Stored data entries
-- ==== Sys2Proof/Machine/State.lean ====
section
/-!
DEFINITION. The state of one Tilornotte instance: its tile agents, sense points and field core, the manager's die-wide
part (in use where ROLE is high, R207), and the queue of commands that wait. Every field is plain data. A table is a
list of index and record pairs in one canonical form (`Tbl`): indexes strictly rising, and no record equal to the one an
unlisted index reads as; a byte memory is a list of `Host.Cell` in the same form.
-/

namespace Sys2Proof.Machine

/-- A sparse table: index and entry, indexes strictly rising, no entry equal to the unlisted one (kept by
`Tbl.set`, Machine/Ops.lean). -/
abbrev Tbl (α : Type) := List (Nat × α)

/-- The eight states of a tile agent, in the order of their codes (R42). -/
inductive TileState where
  | off
  | precharge
  | softstart
  | regulate
  | shed
  | crowbar
  | latched
  | retired
  deriving DecidableEq, Repr

/-- The five states of a domain loop, in the order of `DOM_STS.LOOP` (R68, R411). -/
inductive LoopState where
  | idle
  | ramp
  | closed
  | tune
  | ground
  deriving DecidableEq, Repr

/-- The operating modes, in the order of their codes (R172). -/
inductive Mode where
  | peak
  | balanced
  | efficient
  | grounded
  deriving DecidableEq, Repr

/-- The states of a ticket, in the order of their codes (R110). -/
inductive TkState where
  | requested
  | queued
  | granted
  | armed
  | launched
  | running
  | done
  | expired
  | withdrawn
  deriving DecidableEq, Repr

/-- The outcomes of a bring-up or turn-off, in the order of their codes (R269). -/
inductive BringSt where
  | none
  | waiting
  | running
  | ready
  | short
  | capWindow
  | dark
  | bridleFail
  | window
  | aborted
  | refusedState
  | refusedTherm
  | refusedCool
  | refusedPwr
  | off
  | protect
  deriving DecidableEq, Repr

/-- Where a domain's sequence stands (R261, R266, R267, R272). -/
inductive BringStep where
  | idle
  | waiting
  | precharge
  | capTest
  | ramp
  | bridleWait
  | bridle
  | backOut
  | gap
  | up
  | stagesOff
  | rampDown
  | stopping
  deriving DecidableEq, Repr

/-- A command or CFG word as a tile holds it until the next sample boundary (R59, R60). -/
inductive TileWord where
  | nop
  | start
  | ssTarget (code : Nat)
  | ssGo (len : Nat)
  | stop
  | shed (mask : Nat)
  | unshed (mask : Nat)
  | retirePhase (mask : Nat)
  | retireTile
  | crowbar
  | clear
  | setOfs (ofs : Nat)
  | setShare (w : Nat)
  | capTest (ticks : Nat)
  | cfg (index code : Nat)
  deriving DecidableEq, Repr

/-- A word the field core queues for a tile of a chain; `all` names every tile of the chain (R58). `grp` is the mitten,
plus one, whose SET_SHARE words travel together (R57, R95), 0 for a word that travels alone. -/
structure SpineWord where
  chain : Nat
  pos : Nat
  all : Bool
  word : TileWord
  grp : Nat
  deriving DecidableEq, Repr

/-- The reference of the PLL (R30, R31). -/
inductive PllRef where
  | refclk
  | ring1
  | ring2
  | holdover
  deriving DecidableEq, Repr

/-- HP_RSP_ST (R391). -/
inductive HostSt where
  | okay
  | refused
  | priv
  | decerr
  deriving DecidableEq, Repr

/-- The states of the TAP controller (R387, IEEE 1149.1). -/
inductive TapState where
  | testLogicReset
  | runTestIdle
  | selectDr
  | captureDr
  | shiftDr
  | exit1Dr
  | pauseDr
  | exit2Dr
  | updateDr
  | selectIr
  | captureIr
  | shiftIr
  | exit1Ir
  | pauseIr
  | exit2Ir
  | updateIr
  deriving DecidableEq, Repr

/-- What a die decision decides (R15, R173, R186, R231, R259, R273). -/
inductive DecKind where
  | mode (m : Mode)
  | alloc (cls : Nat) (mw : Nat)
  | ringUp (ring : Nat)
  | offAll
  | run (tOn tReady : Nat)
  deriving DecidableEq, Repr

/-- Why a step stops with a fault: the spec ends no run, so the type has no constructor and no step can fault. -/
inductive Fault where
  deriving DecidableEq, Repr

/-- Why a step is refused. -/
inductive Refusal where
  /-- Raised by an arm of `exec` whose command has no meaning in the model yet. Safe. -/
  | notModelled (mnemonic : String)
  deriving DecidableEq, Repr

/-- The local-loop and protection parameters of one tile, as parameter codes (R39, R46, R47, R60). -/
structure TilePar where
  /-- D_MIN, DPWM steps. R39 -/
  dMin : Nat := 8
  /-- D_MAX, DPWM steps. R39 -/
  dMax : Nat := 448
  /-- DT dead time, DPWM steps. R39 -/
  dt : Nat := 5
  /-- kp code, 1/16 step per mV. R39 -/
  kp : Nat := 8
  /-- ki code, 1/256 step per mV per period. R39 -/
  ki : Nat := 4
  /-- int_lim, steps. R39 -/
  intLim : Nat := 64
  /-- corr_lim, steps. R39 -/
  corrLim : Nat := 64
  /-- ks code, 1/16 step per A per sample. R39, R97 -/
  ks : Nat := 32
  /-- s_lim, steps. R39 -/
  sLim : Nat := 32
  /-- kb code, 1/16 step per A per sample. R39 -/
  kb : Nat := 16
  /-- b_lim, steps. R39 -/
  bLim : Nat := 16
  /-- DROOP_BOOST, steps. R39 -/
  droopBoost : Nat := 64
  /-- DROOP_HOLD, switching periods. R39 -/
  droopHold : Nat := 2
  /-- DROOP_MARGIN, mV (CFG value). R39 -/
  droopMargin : Nat := 20
  /-- ILIM_PK code, 50 mA. R47 -/
  ilimPk : Nat := 72
  /-- ILIM_NEG code, 50 mA, two's complement. R47 -/
  ilimNeg : Int := -30
  /-- ILIM_TRANS code, 10 mA. R47 -/
  ilimTrans : Nat := 300
  /-- ILIM_CONT code, 10 mA. R47 -/
  ilimCont : Nat := 200
  /-- TLIM, samples. R47 -/
  tlim : Nat := 156
  /-- OV_REL, mV. R47 -/
  ovRel : Nat := 150
  /-- open-phase threshold code, 10 mA. R47 -/
  openTh : Nat := 10
  /-- SHED_RISE code, 10 mA. R46 -/
  shedRise : Nat := 200
  deriving DecidableEq, Repr

/-- One phase k of a tile (R33, R34, R37, R45, R47, R53, R54). -/
structure Phase where
  /-- both switches off in every state. R42, R53 -/
  retired : Bool := false
  /-- phase shed. R45 (reset: DESIGN CHOICE, log 2) -/
  shed : Bool := false
  /-- tick from which a returning phase switches, 0 none. R45, R46 (reset: DESIGN CHOICE, log 2) -/
  retAt : Nat := 0
  /-- ILIM_PK tripped in the current period (high side off for its rest). R47 (reset: DESIGN CHOICE, log 2) -/
  trip : Bool := false
  /-- ILIM_NEG tripped in the current period (low side off for its rest). R47 (reset: DESIGN CHOICE, log 2) -/
  negTrip : Bool := false
  /-- duty code D of the coming period. R33 (reset: DESIGN CHOICE, log 2) -/
  duty : Nat := 0
  /-- balance trim b[k], steps. R37 (reset: DESIGN CHOICE, log 2) -/
  bal : Rat := 0
  /-- phase current averaged over the last period, mA. R32 (reset: DESIGN CHOICE, log 2) -/
  iNow : Int := 0
  /-- sum of iNow over the periods of the running sample, mA. R47, R61 (reset: DESIGN CHOICE, log 2) -/
  iSum : Int := 0
  /-- average over the last sample, mA. R413 -/
  iAvg : Int := 0
  /-- consecutive periods below the open-phase threshold. R53 (reset: DESIGN CHOICE, log 2) -/
  openCnt : Nat := 0
  /-- consecutive samples averaging above ILIM_CONT. R47 (reset: DESIGN CHOICE, log 2) -/
  overCnt : Nat := 0
  /-- consecutive samples below 90% of ILIM_CONT while held. R47 (reset: DESIGN CHOICE, log 2) -/
  underCnt : Nat := 0
  /-- held to ILIM_CONT. R47 (reset: DESIGN CHOICE, log 2) -/
  holdCont : Bool := false
  /-- trimmed to ILIM_TRANS. R47 (reset: DESIGN CHOICE, log 2) -/
  holdTrans : Bool := false
  /-- duty ceiling set by the current holds. R47 (reset: DESIGN CHOICE, log 2) -/
  dutyCap : Nat := 511
  /-- measured L, 0.1 nH, 0xFF not measured. R54, R63, R413 -/
  lCode : Nat := 255
  /-- CS channel that senses this phase, as the offset from the identity, modulo 4. R54 (reset: DESIGN CHOICE, log 2) -/
  csChan : Nat := 0
  /-- step of the running period at which a droop started an on-pulse of its own. R41 (reset: DESIGN CHOICE, log 2) -/
  kick : Option Nat := none
  deriving DecidableEq, Repr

DIRECTIONS FOR THIS TASK:
After locating the line with "ilimCont : Nat := 200" above, return that line and every later line through the one with "iSum : Int := 0", word for word and with nothing else.

WRITTEN SOLUTION:
  ilimCont : Nat := 200
  /-- TLIM, samples. R47 -/
  tlim : Nat := 156
  /-- OV_REL, mV. R47 -/
  ovRel : Nat := 150
  /-- open-phase threshold code, 10 mA. R47 -/
  openTh : Nat := 10
  /-- SHED_RISE code, 10 mA. R46 -/
  shedRise : Nat := 200
  deriving DecidableEq, Repr

/-- One phase k of a tile (R33, R34, R37, R45, R47, R53, R54). -/
structure Phase where
  /-- both switches off in every state. R42, R53 -/
  retired : Bool := false
  /-- phase shed. R45 (reset: DESIGN CHOICE, log 2) -/
  shed : Bool := false
  /-- tick from which a returning phase switches, 0 none. R45, R46 (reset: DESIGN CHOICE, log 2) -/
  retAt : Nat := 0
  /-- ILIM_PK tripped in the current period (high side off for its rest). R47 (reset: DESIGN CHOICE, log 2) -/
  trip : Bool := false
  /-- ILIM_NEG tripped in the current period (low side off for its rest). R47 (reset: DESIGN CHOICE, log 2) -/
  negTrip : Bool := false
  /-- duty code D of the coming period. R33 (reset: DESIGN CHOICE, log 2) -/
  duty : Nat := 0
  /-- balance trim b[k], steps. R37 (reset: DESIGN CHOICE, log 2) -/
  bal : Rat := 0
  /-- phase current averaged over the last period, mA. R32 (reset: DESIGN CHOICE, log 2) -/
  iNow : Int := 0
  /-- sum of iNow over the periods of the running sample, mA. R47, R61 (reset: DESIGN CHOICE, log 2) -/
  iSum : Int := 0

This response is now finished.